@Rajan@fbeck When you again encounter an error due to a file missing on cache, please can you run the command cryosparcm snaplogs and email us the tgz file that the command produces. I will send you a direct message about the email address.
Hi @Rajan and @fbeck, thank you for sharing your logs and your continued patience as we investigate this error. Unfortunately we have not yet determined the cause of these “File not found” errors after the following steps:
We conducted thorough testing of the SSD cache system on a multi-node BeeGFS installation with export CRYOSPARC_CACHE_LOCK_STRATEGY=master in cryosparc_worker/config.sh on the latest CryoSPARC v4.6
We did not observe any errors with up to 5 jobs running on different nodes accessing the cache simultaneously.
We did observe “File not found” errors on versions of CryoSPARC older than v4.4.0 or with no CRYOSPARC_CACHE_LOCK_STRATEGY set
We carefully inspected the logs you provided and have not identified any signs of incorrect behaviour
We conducted a thorough audit of our caching and locking code and did not find any gaps in our implementation that could cause these errors
To further proceed with our investigation, could you share any additional relevant details about your system configuration? We’re most interested in the following:
The most recent CryoSPARC version in which you have observed this error
A job report of the most recent job where the error occurred
A summary of the specifications for your compute systems, including
CPU model
Total RAM
Operating system and kernel version (e.g., output of uname -a)
Types of applications that run on this system and access the shared SSD
A summary of processes and services that run on this node alongside CryoSPARC, (e.g., if the system uses systemd, what is the output of systemctl --type=service)
Mount options for the particle cache filesystem
Configuration of your shared cache system, including
Which parallel file system it uses (e.g., GPFS, BeeGFS, Ceph, etc.) and what version.
Any configuration files or settings for the parallel file system, particularly any settings that have been overridden from the defaults
A summary of node types used (e.g., management, metadata, storage, client, etc.)
How many of each type there are
Where is each node hosted (e.g., are they running on the GPU compute nodes or on dedicated storage nodes?)
As before, you may send us any files you collect by email.
thanks for working on the Problem.
I try to collect the information as soon as possible.
In brief we use gpfs on dedicated fileservers and cryosparc 4.5.1 with
“CRYOSPARC_CACHE_LOCK_STRATEGY=master”.
OS Worker: SLES 15 SP4
But I think it’s maybe faster for both sides if we provide an account and
resource so that you can test on our system (need to check).
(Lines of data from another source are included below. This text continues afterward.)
-- ==== Sys2Proof/Laws/Requests.lean ====
section
/-! SUPPORT. Taking a request: what the request handler's operations can do, said once. -/

namespace Sys2Proof.Machine

/-! ### The oldest frame taken (R189) -/

/-- Where a request can be taken, the oldest frame is, with a place reserved for it. -/
theorem State.takeHead_of_canTake {s : State} {f : Frame} {rest : List Frame} (h : CanTake s f rest) :
    s.takeHead = some (f, s.takenInFlight rest) := by
  have hp : s.link.sendOrder.length + s.link.reserved < outboxPlaces := h.place
  simp [State.takeHead, h.released, h.head, hp, State.takenInFlight]

/-- A frame is taken only where a request can be taken, and all that taking it does is to remove it and reserve a place. -/
theorem State.takeHead_cases {s t : State} {f : Frame} (h : s.takeHead = some (f, t)) :
    ∃ rest, CanTake s f rest ∧ t = s.takenInFlight rest := by
  unfold State.takeHead at h
  split at h
  · cases h
  · next hr =>
    split at h
    · cases h
    · next g rest hi =>
      split at h
      · next hp =>
        obtain ⟨rfl, rfl⟩ : g = f ∧ _ = t := by simpa using h
        exact ⟨rest, ⟨by simpa using hr, hi, hp⟩, rfl⟩
      · cases h

/-! ### Checks (R189) -/

/-- A request passes the checks of the request handler where its body has the length of its kind and its kind is served in the
part state. -/
theorem State.precheck_eq_none {k : Kind} {f : Frame} {s : State} (hl : k.lengthOk f.body = true)
    (hr : s.run = none → k.servedInSetup = true) (hs : ∀ r, s.run = some r → k ≠ .setup) : s.precheck k f = none := by
  unfold State.precheck
  rw [if_pos hl]
  split
  · next h =>
    have h2 := hr h
    rw [if_neg (by rintro rfl; simp [Kind.servedInSetup] at h2), if_pos h2]
  · next r h => rw [if_neg (hs r h)]

/-! ### A request of a row (R189) -/

/-- A request-taken event of a row, where a request can be taken. -/
theorem serve_of_canTake {k : Kind} {mine : Frame → Bool} {owner : Frame → State → State} {s : State} {f : Frame}
    {rest : List Frame} (h : CanTake s f rest) :
    serve k mine owner s =
      if Kind.ofByte f.kind = some k ∧ mine f = true then
        match (s.takenInFlight rest).precheck k f with
        | some st => (s.takenInFlight rest).answer f st []
        | none => owner f (s.takenInFlight rest)
      else s := by
  unfold serve
  rw [State.takeHead_of_canTake h] <;> rfl

/-- A request that its row takes and that passes the checks is handed to its owner. -/
theorem serve_owner {k : Kind} {mine : Frame → Bool} {owner : Frame → State → State} {s : State} {f : Frame}
    {rest : List Frame} (h : CanTake s f rest) (hk : Kind.ofByte f.kind = some k) (hm : mine f = true)
    (hp : (s.takenInFlight rest).precheck k f = none) : serve k mine owner s = owner f (s.takenInFlight rest) := by
  rw [serve_of_canTake h, if_pos ⟨hk, hm⟩, hp]

/-- Everything a request-taken event of a row can do: nothing, a refusal of the request handler, or its owner's work. -/
theorem serve_cases (k : Kind) (mine : Frame → Bool) (owner : Frame → State → State) (s : State) :
    serve k mine owner s = s ∨
      ∃ f rest, CanTake s f rest ∧ Kind.ofByte f.kind = some k ∧ mine f = true ∧
        ((∃ st, (s.takenInFlight rest).precheck k f = some st ∧
            serve k mine owner s = (s.takenInFlight rest).answer f st []) ∨
          ((s.takenInFlight rest).precheck k f = none ∧ serve k mine owner s = owner f (s.takenInFlight rest))) := by
  unfold serve
  split
  · exact .inl rfl
  · next f t ht =>
    obtain ⟨rest, hc, rfl⟩ := State.takeHead_cases ht
    split
    · next hkm =>
      refine .inr ⟨f, rest, hc, hkm.1, hkm.2, ?_⟩
      split
      · next st hst => exact .inl ⟨st, hst, rfl⟩
      · next hst => exact .inr ⟨hst, rfl⟩
    · exact .inl rfl

/-! ### Answers (R186, R187) -/

/-- A request answered at once leaves the reserved count as it was before it was taken. -/
theorem State.answer_takenInFlight (f : Frame) (rest : List Frame) (st : Status) (b : List Byte) (s : State) :
    (s.takenInFlight rest).answer f st b = s.replied f rest st b := rfl

/-- An effect on the instance table and an answer. -/
theorem State.answer_modInst_takenInFlight (f : Frame) (rest : List Frame) (st : Status) (b : List Byte) (i : InstNo)
    (g : Inst → Inst) (s : State) :
    ((s.takenInFlight rest).modInst i g).answer f st b = (s.modInst i g).replied f rest st b := rfl

/-- An effect on a library slot and an answer. -/
theorem State.answer_setLibSlot_takenInFlight (f : Frame) (rest : List Frame) (st : Status) (b : List Byte) (k : SlotNo)
    (x : LibSlot) (s : State) :
    ((s.takenInFlight rest).setLibSlot k x).answer f st b = (s.setLibSlot k x).replied f rest st b := rfl

/-- Taking a request changes no instance. -/
@[simp] theorem State.takenInFlight_inst (rest : List Frame) (s : State) (i : InstNo) :
    (s.takenInFlight rest).inst i = s.inst i := rfl

/-- Taking a request changes no library slot. -/
@[simp] theorem State.takenInFlight_libSlot (rest : List Frame) (s : State) (k : SlotNo) :
    (s.takenInFlight rest).libSlot k = s.libSlot k := rfl

/-- Answering a request changes no instance. -/
@[simp] theorem State.replied_inst (f : Frame) (rest : List Frame) (st : Status) (b : List Byte) (s : State) (i : InstNo) :
    (s.replied f rest st b).inst i = s.inst i := rfl

/-! ### Operand bytes -/

/-- The byte that names an instance names it. -/
@[simp] theorem instOf_instByte (i : InstNo) : instOf (instByte i) = some i := by
  revert i; decide

/-- The byte that names a library slot names it. -/
@[simp] theorem slotOf_slotByte (k : SlotNo) : slotOf (slotByte k) = some k := by
  revert k; decide

/-- A byte that names an instance is that instance's byte. -/
theorem instOf_eq_some {b : Byte} {i : InstNo} (h : instOf b = some i) : b = instByte i := by
  unfold instOf at h
  split at h
  · cases h; simp [instByte]
  · cases h

/-- Reading back a field written most significant byte first. -/
theorem beBytes_length (k n : Nat) : (beBytes k n).length = k := by
  induction k with
  | zero => rfl
  | succ k ih => simp [beBytes, ih]

end Sys2Proof.Machine
end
Would that be an option for you ?
For us the error usually occurs if more than 6 big jobs
(~Million Particles box > 128) are started (and caching)
at the same time. (2d classification, het. Refinement, +Extraction on top)
Could you test with 6-10 big parallel jobs accessing a
big cache 50TB which is 90% full. (started at the time)
It also takes sometimes very long time to just find an already cached
dataset (up to 60min).
Hi @fbeck, thanks very much for this information. Based on your job reports we were able to find a bug in the SSD cache system that would trigger “File Not Found” errors during the “Checking files on SSD” step. This has been fixed in the latest v4.6.1 release. Please try it out and let me know if the issue is resolved for you.
Regarding the following:
We did find something similar in our own testing. For context, the cache system was initially designed for fast local SSDs, where we assumed that listing the contents of the cache drive and retrieving their metadata (size, modified time) are relatively fast operations. We did not optimize for parallel file systems such as GPFS where this may not be the case.
The latest update unfortunately does not include any performance improvements, but we’ve recorded the issue and plan to address it in a future update.